TRIALPHA:In addition, another major company TriAlpha Energy, also pursued FRCs, hoping to use an alternative proton-boron11 mix to achieve aneutronic operation. I think they've sort of pivoted toward being more a neutron source than working toward breakeven.

HB11: A recent proposed approach is HB11, which is also going for proton-boron fusion. Now with Tri Alpha this seemed really dubious, because hydrogen boron has a much lower cross section for fusion than other options, even the DHe3 that Helion is doing. In addition, boron has way more electrons than hydrogen, so a proton boron plasma has more electrons with causes more bremsstrahlung loss. HB11, however, thinks they can overcome this through high energy laser acceleration. They want to use a high power laser to shoot a fuel pellet into a target. This supposedly will work much better than heating the stuff, because the laser will impart a specific impulse and thus the thermal spectrum of the impact will have a much higher Q factor centered around the cross sectional peak. I'm not really convinced on this, just because I feel like that thermal spectrum would only last for the first few atomic layers of impact before it doesn't really matter amymore.

CFS: The next option I would consider to be one if the most popular fusion startups is Commonwealth Fusion Systems. They have what I'd consider the most conservative approach, they are attempting to build a Tokamak design like ITER, but hope to reduce the size considerably by taking advantage of advances in superconductor technology with REBCO tapes.

W7X:The next reactor type I'll mention was in the news a lot a few years back, the Wendelstein-7X in Germany. This is a stellarator design, the crazy twisted car wreck of a thing you may have seen before. The stellarator is shaped that way so that it doesn't require an induced current like the tokamak to have magnetic helicity, because the shape does that automatically.

ZAP:Another well liked dark horse is Zap Energy. They're not as flashy as the other reactors but seem to be working off solid physics that have been proven out over many years. They're trying to do sheared flow z-pinches, which is basically creating a lightning bolt that's perfectly straightened out and super dense.

DPF:One more somewhat obscure option is Eric Lerner's Dense Plasma Focus approach. I'm a little puzzled by this option because it seems to be the exact opposite of Zap, where they make an incredibly twisty lightning bolt instead of a straight one.

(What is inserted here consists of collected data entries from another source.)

-- ==== Sys2Proof/Machine/CycleOps.lean ====
section
/-! DEFINITION. Machine/CycleOps.lean: what the commands of the control cycle share: the slot plan as it stands in the
register file (R263, R264), deadlines (R41), jobs that become ready (R36 to R39), late commands (R43, R44), frames
(R149 to R152) and the end of a job (R153). -/

namespace Sys2Proof.Machine

/-! ### The slot plan -/

/-- Number of slot entries. -/
def State.slotCount (s : State) : Nat := s.rdFld Reg.slcPlan 26 16

/-- A slot entry of the register file. -/
def State.slotEnt (s : State) (k : Nat) : SlotEnt :=
  SlotEnt.of (s.rd (Reg.slcSlotTab (4 * k))) (s.rd (Reg.slcSlotTab (4 * k + 1))) (s.rd (Reg.slcSlotTab (4 * k + 2)))
    (s.rd (Reg.slcSlotTab (4 * k + 3)))

/-- A record map entry of the register file. -/
def State.recEnt (s : State) (r : Nat) : RecEnt := RecEnt.of (s.rd (Reg.slcRecMap r))

/-- Slots of a direction that are active in cycle n, in table order. -/
def State.slotsOn (s : State) (down : Bool) (n : Nat) : List (Nat × SlotEnt) :=
  ((List.range s.slotCount).map (fun k => (k, s.slotEnt k))).filter (fun p => p.2.down == down && p.2.active n)

/-- The record entries of a slot in order. -/
def State.recsOf (s : State) (e : SlotEnt) : List RecEnt := (List.range e.nrec).map (fun k => s.recEnt (e.first + k))

/-- Bytes from the start of a downlink frame to the record of an axis: 8 of preamble, 14 and 10 of headers, and the
records before it (R47). -/
def recOffset (a : Nat) : List RecEnt → Option Nat
  | [] => none
  | r :: t => if r.io = false ∧ r.axis = a then some 0 else (recOffset a t).map (· + dlLen r.ext)

/-- Fabric time at which the first byte of an axis's downlink record is due on the wire (R41). -/
def State.recDue (s : State) (a half : Nat) : Option Nat :=
  (s.slotsOn true s.cyc.n).findSome? (fun p =>
    if p.2.kind = 1 ∨ b2n p.2.half ≠ half then none
    else (recOffset a (s.recsOf p.2)).map (fun o => s.cyc.c0 + p.2.start * 1024 + wireTime (32 + o)))

/-- The release deadline of an axis's job: 40 ns before its record is due (R41). -/
def State.deadline (s : State) (a half : Nat) : Option Nat := (s.recDue a half).map (· - 40 * nsU)

/-- Worst-case cost of a kernel set in clocks, from CEA_KSETk_INFO (R155, R40). -/
def State.wcet (s : State) (k : Nat) : Nat := s.rdFld (Reg.ceaKsetInfo k) 15 0

/-- The latest start of an axis's job (R40). -/
def State.latestStart (s : State) (a half : Nat) : Option Nat :=
  (s.deadline a half).map (· - s.wcet (s.desc a).kset * clkU)

/-! ### Samples -/

/-- Half a T64 period, 7.8125 us, in 2^-16 ns (R35). -/
abbrev halfU : Nat := 512000000

/-- Actuation instant of a half of the present cycle for an axis: A, or for class C2 7.0 us after the start of the half (R34, R35). -/
def State.actAt (s : State) (a half : Nat) : Nat :=
  if (s.desc a).c2 then s.cyc.c0 + 7000 * nsU + half * halfU else s.instant Reg.cycAct

/-- The last actuation instant of an axis in the present cycle. -/
def State.actLast (s : State) (a : Nat) : Nat := s.actAt a (if (s.desc a).c2 then 1 else 0)

/-- Sample instant of a half (R29, R35). -/
def State.sampleAt (s : State) (half : Nat) : Nat := s.cyc.c0 + half * halfU

/-- The feedback position extrapolated to a time (R39): the last position plus the last velocity times the time since its
sample. Rounded to the nearest, ties away from zero (DESIGN CHOICE, log entry 17). -/
def Axis.extrapAt (x : Axis) (t : Nat) : Int :=
  x.fbPos + divRound (x.fbVel * ((t : Int) - x.fbTime) * 256) secTicks

/-! ### Jobs that become ready (R36 to R39) -/

/-- The axis runs jobs: it is not UNUSED, CREATED or ADMIT_WAIT (R260). -/
def AxSt.runsJobs : AxSt → Bool
  | .unused => false
  | .created => false
  | .admitWait => false
  | _ => true

/-- Order of the ready queue: readiness time, then axis index (R38). -/
def ReadyJob.before (a b : ReadyJob) : Bool :=
  decide (a.ready < b.ready) || (decide (a.ready = b.ready) && decide (a.axis < b.axis))

/-- Inserts a job into the ready queue. -/
def insertReady (j : ReadyJob) : List ReadyJob → List ReadyJob
  | [] => [j]
  | h :: t => if j.before h then j :: h :: t else h :: insertReady j t

/-- The job of an axis becomes ready now, unless it did in this cycle or half (R36); that of a linked axis not before
LAU_POST (R227). -/
def State.makeReady (s : State) (a half : Nat) (extrap : Bool) : State :=
  let x := s.axis a
  if x.st.runsJobs = false ∨ x.ranHalf.contains half then s
  else if s.lau.posted = false ∧
      (s.lau.links.any (fun p => decide (p.1 = a)) = true ∨ s.lau.armedLinks.any (fun p => decide (p.1 = a)) = true) then
    s.setAxis a { x with lauWait := if x.lauWait.any (fun q => decide (q.1 = half)) then x.lauWait else x.lauWait ++ [(half, extrap)] }
  else
    let s1 := s.setAxis a { x with ranHalf := half :: x.ranHalf }
    { s1 with cea := { s1.cea with
        ready := insertReady { axis := a, ready := s1.co, half := half, extrap := extrap } s1.cea.ready } }

/-! ### Lateness (R40, R42 to R44) -/

/-- The command of an axis is a late one: flag LATE and no new reference (R43). -/
def State.lateCmd (s : State) (a : Nat) : State :=
  s.updAxis a (fun x => { x with cmd := { late := true, done := s.now, cycle := s.cyc.n }, lateBit := true
                                 thin := { x.thin with zRun := x.thin.zeroOn, zLate := true } })

/-- A late command that advances the consecutive late count (R44). -/
def State.lateCounted (s : State) (a : Nat) : State := (s.lateCmd a).updAxis a (fun x => { x with late := x.late + 1 })

/-- CYC_LATE_INFO. -/
def State.lateInfo (s : State) (kind a : Nat) : State :=
  s.wr Reg.cycLateInfo (w32 (kind * 2 ^ 30 + a % 256 * 65536 + s.cyc.n % 65536))

/-- Sets bits of the axis's landing-map flags (R335): 1 EXTRAP, 2 LATE, 4 SKIPPED, 8 OVERRUN. -/
def State.mapMark (s : State) (a bits : Nat) : State :=
  s.updAxis a (fun x => { x with mapFlags := x.mapFlags ||| bits })

/-- LAST_EVENT of an axis (R64), for an event that carries its index behind another argument. -/
def State.axNote (s : State) (a code : Nat) : State := s.updAxis a (fun x => { x with lastEvent := code })

/-! ### Frames (R149 to R152) -/

/-- The kernel set is one of Quetric's library kernels, whose effect the rules of the control laws and of commutation
state. -/
def State.isLibrary (s : State) (k : Nat) : Bool := s.cea.library.contains k

/-- The low and high word of a 64-bit integer at two words of a frame. -/
def put64 (t : Tab Word) (w : Nat) (v : Int) : Tab Word :=
  Tab.set 0 (Tab.set 0 t w (loW (dInt v))) (w + 1) (hiW (dInt v))

/-- Puts words at rising indices. -/
def putWords (t : Tab Word) (w : Nat) : List Word → Tab Word
  | [] => t
  | v :: rest => putWords (Tab.set 0 t w v) (w + 1) rest

/-- The loop states of R127 as words 0x30 to 0xD8 of a frame: window offset 0x0100 is word 0x30. -/
def LoopState.words (l : LoopState) : Tab Word :=
  let t0 := (List.range 10).foldl (fun t k =>
    let c := l.comps.getD k {}
    let b := 0x30 + 0x10 * k
    let t1 := [c.x1, c.x2, c.x3, c.y1, c.y2, c.y3].zipIdx.foldl (fun t v => put64 t (b + 2 * v.2) v.1) t
    putWords t1 (b + 12) [wInt c.xin, wInt c.yout]) []
  putWords t0 0xD0 ([wInt l.dc, wInt l.final, bitsWord [l.dmdSat, l.slewAct, l.crossed, l.rescSkip], w32 l.feCount]
    ++ l.cands.map wInt)

/-- The kind-specific state of a THIN axis as words 0xE0 to 0xEB of a frame (R183). -/
def Thin.words (hf : Nat) (th : Thin) : Tab Word :=
  putWords [] 0xE0 ([w32 (th.cs.code + th.att % 16 * 16 + th.rec_ % 16 * 256 + min th.resid 15 * 4096
      + min ((th.left + hf - 1) / hf) 65535 * 65536), th.psiA, th.psiB, th.tq, th.ang, th.om, th.r, th.keMean] ++ th.ofs ++ [th.encOfs])

/-- The kind-specific state of a STEPPER axis as words 0xE0 to 0xE2 (R184). -/
def Stepper.words (st : Stepper) : Tab Word := putWords [] 0xE0 [w32 st.theta, w32 st.zeroV, st.amp]

/-- The state words 0x30 to 0xFF of an axis's frame (R150). -/
def State.stateWords (s : State) (a : Nat) : Tab Word :=
  let x := s.axis a
  let d := s.desc a
  if s.isLibrary d.kset then
    x.loop.words ++ (match d.kind with
      | .smart => x.kx.filter (fun p => decide (0xE0 ≤ p.1))
      | .thin => x.thin.words (halves d.c2)
      | .stepper => x.stepper.words)
  else x.kx

/-- A signal by its global address (R323) as a job of this cycle reads it: a local one as at the end of the previous cycle (R37), an
imported one as applied at the boundary (R324). -/
def State.jobSig (s : State) (addr : Nat) : Word :=
  if addr / 16384 = s.glb.id then Tab.get 0 s.sigPrev (addr % 16384) else Tab.get 0 s.remote addr

/-- The signals mapped by the description (R113, R150). -/
def State.mappedSigs (s : State) (a : Nat) : List Word :=
  (List.range 8).map (fun k => match (s.desc a).loop.sigMap.getD k none with
    | some i => s.jobSig i
    | none => 0)

/-- The setpoint of a job for its actuation instant: of half 1 the plan at the second one (R35). -/
def State.jobSetpt (s : State) (a half : Nat) : Setpt :=
  let g := (s.axis a).pgn
  if half = 0 ∧ (s.desc a).c2 = true then g.sp0 else g.sp

/-- Feedback of a job: position and velocity, extrapolated or landed (R36, R39). -/
def State.jobFb (s : State) (a half : Nat) (extrap : Bool) : Int × Int :=
  let x := s.axis a
  (if extrap then x.extrapAt (s.sampleAt half) else x.fbPos, x.fbVel)

/-- The X part of a frame (R150). The command, winner, demand, event and request words, 0x20 to 0x2F, have no stated
content at entry: free values. -/
def State.frameX (s : State) (a half : Nat) (extrap : Bool) : Tab Word × State :=
  let x := s.axis a
  let fb := s.jobFb a half extrap
  let sp := s.jobSetpt a half
  let t1 := put64 (put64 [] 0 fb.1) 2 fb.2
  let t2 := put64 (put64 (put64 t1 4 sp.p) 6 sp.v) 8 sp.a
  let t3 := put64 t2 0x0A s.cyc.n
  let t4 := putWords (putWords t3 0x10 (x.aux.take 8)) 0x18 (s.mappedSigs a)
  let r := s.frees 16
  let t5 := putWords t4 0x20 (r.1.map loW)
  (t5 ++ s.stateWords a, r.2)

/-- A swap takes effect at the axis's job start in this cycle (R123). -/
def State.swapDue (s : State) (a : Nat) : Bool :=
  match (s.axis a).swapAt with
  | some m => decide (m ≤ s.cyc.n)
  | none => false

/-- The bank in force for a job of the axis, and the bank before a swap or an epoch (R124, R125). -/
def State.jobBanks (s : State) (a : Nat) : Tab Word × Option (Tab Word) :=
  let x := s.axis a
  let old := if x.epochDue then x.oldBank else x.bank
  let new := if s.swapDue a then x.other else x.bank
  (new, if s.swapDue a ∨ x.epochDue then some old else none)

/-- The Y part of a frame (R151). -/
def State.frameY (s : State) (a : Nat) : Tab Word :=
  let b := s.jobBanks a
  let lo := b.1.filter (fun p => decide (p.1 < 0x60))
  let old := ((b.2.getD []).filter (fun p => decide (p.1 < 0x60))).map (fun p => (p.1 + 0x60, p.2))
  lo ++ old ++ ((s.desc a).ky.filter (fun p => decide (p.1 < 0x40))).map (fun p => (p.1 + 0xC0, p.2))

/-- The frame slot of an axis and half that is staged and not yet running. -/
def State.stagedSlot (s : State) (a half : Nat) : Option Nat :=
  (s.cea.frames.find? (fun p => decide (p.2.axis = a ∧ p.2.half = half) && !p.2.running)).map (·.1)

/-- The lowest free frame slot of 24. -/
def State.freeSlot (s : State) : Option Nat :=
  (List.range 24).find? (fun f => s.cea.frames.all (fun p => decide (p.1 ≠ f)))

/-- Place of an axis in the staging order; later than all where the image does not list it. -/
def State.stageRank (s : State) (a : Nat) : Nat := (s.cea.order.findIdx? (fun b => decide (b = a))).getD 1024

/-- A frame of an axis and half may be staged: none of that half is, and none of the axis runs a job (R149). -/
def State.stageable (s : State) (a half : Nat) : Bool :=
  (s.axis a).st.runsJobs && (decide (half = 0) || (decide (half = 1) && (s.desc a).c2)) &&
    !s.cea.frames.any (fun p => decide (p.2.axis = a) && (p.2.running || decide (p.2.half = half)))

/-- Place of a frame in the order of staging (R149): the cycle of its job, the half, the image's staging order, the axis. -/
def State.stageKey (s : State) (a half : Nat) : Nat :=
  let d := s.desc a
  let m := if d.active s.cyc.n ∧ (s.axis a).ranHalf.contains half = false then s.cyc.n else d.nextActive s.cyc.n
  ((2 * m + half) * 1025 + s.stageRank a) * 256 + a

/-- The staged frame latest in the staging order among those not running (R149). -/
def State.evictee (s : State) : Option Nat :=
  (s.cea.frames.filter (fun p => !p.2.running)).foldl (fun (best : Option Nat) p =>
    match best with
    | none => some p.1
    | some f =>
      match s.cea.frames.find? (fun q => decide (q.1 = f)) with
      | some q => if s.stageRank q.2.axis < s.stageRank p.2.axis then some p.1 else best
      | none => some p.1) none

/-- Stages a frame into a slot. -/
def State.stageIn (s : State) (f a half : Nat) : State :=
  { s with cea := { s.cea with frames := Tab.put s.cea.frames f { axis := a, half := half } } }

/-- Drops a frame slot. -/
def State.dropFrame (s : State) (f : Nat) : State := { s with cea := { s.cea with frames := Tab.del s.cea.frames f } }

/-- Drops the staged frame of an axis and half. -/
def State.dropStaged (s : State) (a half : Nat) : State :=
  match s.stagedSlot a half with
  | some f => s.dropFrame f
  | none => s

/-- The ready job of an axis: removed from the queue. -/
def State.takeReady (s : State) (a half : Nat) : State :=
  { s with cea := { s.cea with ready := s.cea.ready.filter (fun j => !decide (j.axis = a ∧ j.half = half)) } }

/-! ### The end of a job -/

/-- Engine `e` leaves its job: the frame slot is free and its time counts as busy. -/
def State.endJob (s : State) (e : Nat) : State :=
  let x := s.eng e
  match x.job with
  | none => s
  | some j =>
    let y : Eng := { x with job := none, lastAxis := j.axis, exited := false, branch := none, slots := 0, rep := 0, pend := [],
                            urgPend := false, ovrPend := false, inj := 0 }
    let s1 := (s.setEng e y).dropFrame j.frame
    { s1 with cyc := { s1.cyc with busy := s1.cyc.busy + x.cost * 80 } }

/-- A job that ends without results: a late command that counts (R44, R148, R153). -/
def State.lateEnd (s : State) (e : Nat) : State :=
  match (s.eng e).job with
  | none => s
  | some j => ((s.endJob e).lateCounted j.axis).mapMark j.axis 2

/-- A job ended by CYCLE_OVERRUN (R42). -/
def State.overrunEnd (s : State) (e : Nat) : State :=
  match (s.eng e).job with
  | none => s
  | some j =>
    let s1 := ((s.endJob e).lateCounted j.axis).mapMark j.axis 10
    ((s1.count Reg.cycOverrunCnt).lateInfo 1 j.axis).axEvent j.axis 0x0601 [.h e]

/-- An engine fault (R148): the job ends, the engine takes no further job and leaves for its test (R502). -/
def State.engineFault (s : State) (e kind pc : Nat) : State :=
  match (s.eng e).job with
  | none => s
  | some j =>
    let s1 := (s.lateEnd e).axNote j.axis 0x0C10
    let s2 := (s1.wrBit Reg.ceaFaultMap e true).count Reg.ceaFaultCnt
    let s3 := s2.wr Reg.ceaLastFault
      (w32 (e % 32 * 2 ^ 27 + kind % 8 * 2 ^ 24 + j.axis % 256 * 65536 + pc % 16384))
    (s3.event 0x0C10 [.h e, .h kind, .h pc, .h j.axis]).engineLeave e 1

end Sys2Proof.Machine
end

FUSOR/POLYWELL:There are a couple reactor types that get mentioned often but are more or less obsolete are the Fusor and the Polywell. A Fusor is a neat device that can be built to fit on a desktop and still produce actual fusion reactions, but has a fundamental design flaw of a physical electrode inside the plasma that introduces too much conductive heat loss. The Polywell is a more advanced concept thay tries to create a "virtual" cathode with orthogonal magnetic mirrors, but I think after many years of experimentation researchers were unable to validate the formation of such a virtual cathode.

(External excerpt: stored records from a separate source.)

/-- Produces an axis's setpoint for the actuation instant `t` (R194, R197, R200). That of a linked axis comes from LAU (R227). -/
def State.produceAx (s : State) (a t : Nat) : State :=
  let x := s.axis a
  if x.st = .sto ∨ x.st = .unused ∨ x.st = .created ∨ x.st = .admitWait ∨ x.st = .enabling then
    s.setAxis a { x with pgn := { x.pgn with sp := { p := x.fbPos }, t0 := t } }
  else if s.linked a then s
  else
    let g := x.pgn
    let s0 := match g.softStart with
      | some ts => if g.t0 ≤ ts ∧ ts < t then s.lastStop (.ax a) 7 else s
      | none => s
    if s.planHeld a then s0.setAxis a { x with pgn := { (g.shift g.t0 (t - g.t0)) with t0 := t } }
    else
      let g1 := (g.produce t (s.revSpeed a)).settle
      let s1 := (s0.setAxis a { x with pgn := g1 }).setRevHeld a (g.waits t (s.revSpeed a))
      let s2 := if g.st = .stopHard ∧ g1.st ≠ .stopHard ∧ x.waitActs = true then
          (s1.lastStop (.ax a) g.waitStop).updPgn (.ax a) (fun h => { h with waitStop := 0 })
        else s1
      if g.limStop ∧ ¬ g1.limStop then s2.setMap (Reg.pgnLimstopMap 0) a false else s2

/-- Produces the setpoints of an axis for its instants of the present cycle, later than the last it has (R34, R35). -/
def State.produceAll (s : State) (a : Nat) : State :=
  if (s.desc a).c2 then
    let t := s.actAt a 0
    let s1 := (s.produceAx a t).updPgn (.ax a) (fun g => { g with sp0 := g.sp })
    s1.produceAx a (t + halfU)
  else s.produceAx a (s.actAt a 0)

/-- An axis whose link has ended takes its setpoints of the present cycle from its stop, where LAU has not given them (R194, R202). -/
def State.catchUp (s : State) (a : Nat) : State :=
  if s.cyc.running ∧ (s.desc a).active s.cyc.n = true ∧ (s.pgn (.ax a)).t0 < s.actLast a then s.produceAll a else s

/-- A stop of rank 4 under R199: on the stop ramp, or at QD. `qc` is the cause of QUEUE_CLEARED, `lc` that of
PGN_LAST_STOP, `link` that of LINK_END. A higher stop in force keeps its setpoints; the lower one is
counted if it still acts when that ends (R200). -/
def State.stopPlan (s : State) (w : Who) (quick : Bool) (qc lc link : Nat) : State :=
  match w with
  | .vm _ =>
    (s.queueCleared w qc).updPgn w (Pgn.startStop (s.pgnDesc w) quick lc)
  | .ax a =>
    if s.stopRank a < 4 then s.updPgn w (fun g => { g.dropHome with waitStop := lc })
    else
      let lk := s.linked a
      let d := s.pgnDesc w
      let s1 := ((s.queueCleared w qc).linkEnd a link).unarmLink a
      let s2 := s1.updPgn w (fun g =>
        (Pgn.startStop d quick lc (if lk then { g with segs := [], stop := [] } else g)).dropHome)
      (s2.lastStop w lc).catchUp a

/-- The safe stop that the island asks for, at its deceleration (R200 rank 2, R370). -/
def State.safeStop (s : State) (a dec : Nat) : State :=
  if s.stopRank a < 2 ∨ (s.stopRank a = 2 ∧ dec ≤ (s.axis a).pgn.safeDec) then s
  else
    let s1 := if s.stopRank a = 2 then s else ((s.queueCleared (.ax a) 4).linkEnd a 2).unarmLink a
    let s2 := s1.updPgn (.ax a) (fun g =>
      let d : PgnDesc := { qd := max dec 1 }
      let g1 := Pgn.startStop d true 6 { g with segs := [], stop := if g.st = .stopHard then [] else g.stop }
      { g1.dropHome with st := .safeStop, hardPend := false, safeDec := dec })
    (s2.lastStop (.ax a) 6).catchUp a

/-- The stop of a THIN axis that gives its start up (R172, R201): the queue is cleared, a homing with it, and the profile is
complete. -/
def State.startFailed (s : State) (a : Nat) : State :=
  let s1 := s.queueCleared (.ax a) 6
  s1.updPgn (.ax a) (fun g => { (g.setRest g.sp.p).dropHome with complete := true })

/-- STO: the queue is cleared and the setpoint follows the feedback (R200 rank 1). -/
def State.stoPlan (s : State) (a : Nat) : State :=
  let s1 := ((s.queueCleared (.ax a) 4).linkEnd a 6).unarmLink a
  let s2 := s1.updPgn (.ax a) (fun g =>
    let p : Setpt := { p := (s1.axis a).fbPos }
    let h : Pgn := { g with segs := [], stop := [], st := .stopHard, hardPend := false, limStop := false, lost := false, sp := p, sp0 := p }
    h.dropHome)
  ((s2.setMap (Reg.pgnLimstopMap 0) a false).setMap (Reg.pgnHoldMap 0) a false).lastStop (.ax a) 6

/-! ### Limits (R203 to R205) -/

/-- A segment toward a side is queued (side 0 positive). -/
def Pgn.segToward (g : Pgn) (side : Nat) : Bool :=
  let sg : Int := if side = 0 then 1 else -1
  g.segs.any (fun q => match q.vel with
    | some v => decide (0 < sg * v)
    | none => decide (0 < sg * (q.target - g.sp.p)))

/-- A limit latch has tripped at this S: the limit stop, where the motion is toward it (R203, R212). -/
def State.limitStop (s : State) (a side : Nat) : State :=
  let x := s.axis a
  let g := x.pgn
  let sg : Int := if side = 0 then 1 else -1
  let v := (g.eval (s.sampleAt 0)).v
  let toward := decide (0 < sg * v) || (decide (v = 0) && g.segToward side)
  let d := s.pgnDesc (.ax a)
  let hard := if side = 0 then d.posHard else d.negHard
  if toward = false ∨ x.st.enabled = false then s
  else if s.stopRank a ≤ 3 then
    if s.stopRank a = 3 ∧ hard = true then s else s.updPgn (.ax a) (fun g' => { g' with waitStop := if hard then 5 else 4 })
  else
    let s1 := (s.axEvent a 0x0B02 [.h side, .h (b2n hard)]).count Reg.pgnLimstopCnt
    let s2 := s1.setMap (Reg.pgnLimstopMap 0) a true
    let home := decide (x.st = .homing)
    let keep := fun (g' : Pgn) => if home then
        { g' with hStep := g.hStep, hReversing := g.hReversing, hMark := g.hMark, hFound := g.hFound, limStop := true }
      else { g' with limStop := true }
    if hard then
      let s3 := ((s2.queueCleared (.ax a) 3).linkEnd a 4).unarmLink a
      ((s3.updPgn (.ax a) (fun g' => keep (g'.hardStop 5).dropHome)).lastStop (.ax a) 5).catchUp a
    else (s2.stopPlan (.ax a) false 3 4 4).updPgn (.ax a) keep

/-! ### Setpoints (R194, R197 to R202) -/

/-- Evaluates a virtual master at an S (R211). -/
def State.produceVm (s : State) (n t : Nat) : State :=
  let g := ((s.pgn (.vm n)).produce t none).settle
  let s1 := s.updPgn (.vm n) (fun _ => { g with complete := false, vmStops := if g.segs = [] ∧ g.stop = [] then [] else g.vmStops })
  if g.segs = [] ∧ g.stop = [] then g.vmStops.foldl (fun st q => st.completeSeq q Stat.ok) s1 else s1

/-- Seeds an axis that reaches READY from ENABLING (R59, R198). -/
def State.seedReady (s : State) (a : Nat) : State :=
  let x := s.axis a
  let d := (s.desc a).pgn
  let fly := decide ((s.desc a).kind ≠ .thin ∧ x.fbVel ≠ 0 ∧ d.vFly ≤ x.fbVel.natAbs)
  let g0 := x.pgn.setRest x.fbPos
  if fly then
    let g1 := (g0.seed x.fbPos x.fbVel).startStop d false 0
    let s1 := s.setAxis a { x with pgn := { g1 with stopCause := 0 } }
    s1.axEvent a 0x0B0B [.i (x.fbVel / 2 ^ 24)]
  else s.setAxis a { x with pgn := g0 }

NIF:One option that is sort of tangential is the NIF, which you might have heard technically produced more energy than it produced. I dont think its necessarily going to go anywhere, mostly because it's more a weapons program than an energy program, but I think the chirped pulse amplification technology they use is really cool.

GENERAL-FUSION:And finally I'd be remiss if I didn't mention the very highly funded and publicized General Fusion. I definitely give them points for pure childlike wonder. The original pitch was they were going to take a giant swirling tornado of molten metal, fire a ball of plasma into the eye of the storm, then smash the whole thing from all sides with a hundred giant hammers. To be honest is such a wild concept that I don't really know if it really makes any sense or if it's a fever dream. It's undergone a few revisions after finding out that certain parts of its concept just weren't going to work. This doesn't inspire a ton of confidence, but also shows flexibility in their thinking.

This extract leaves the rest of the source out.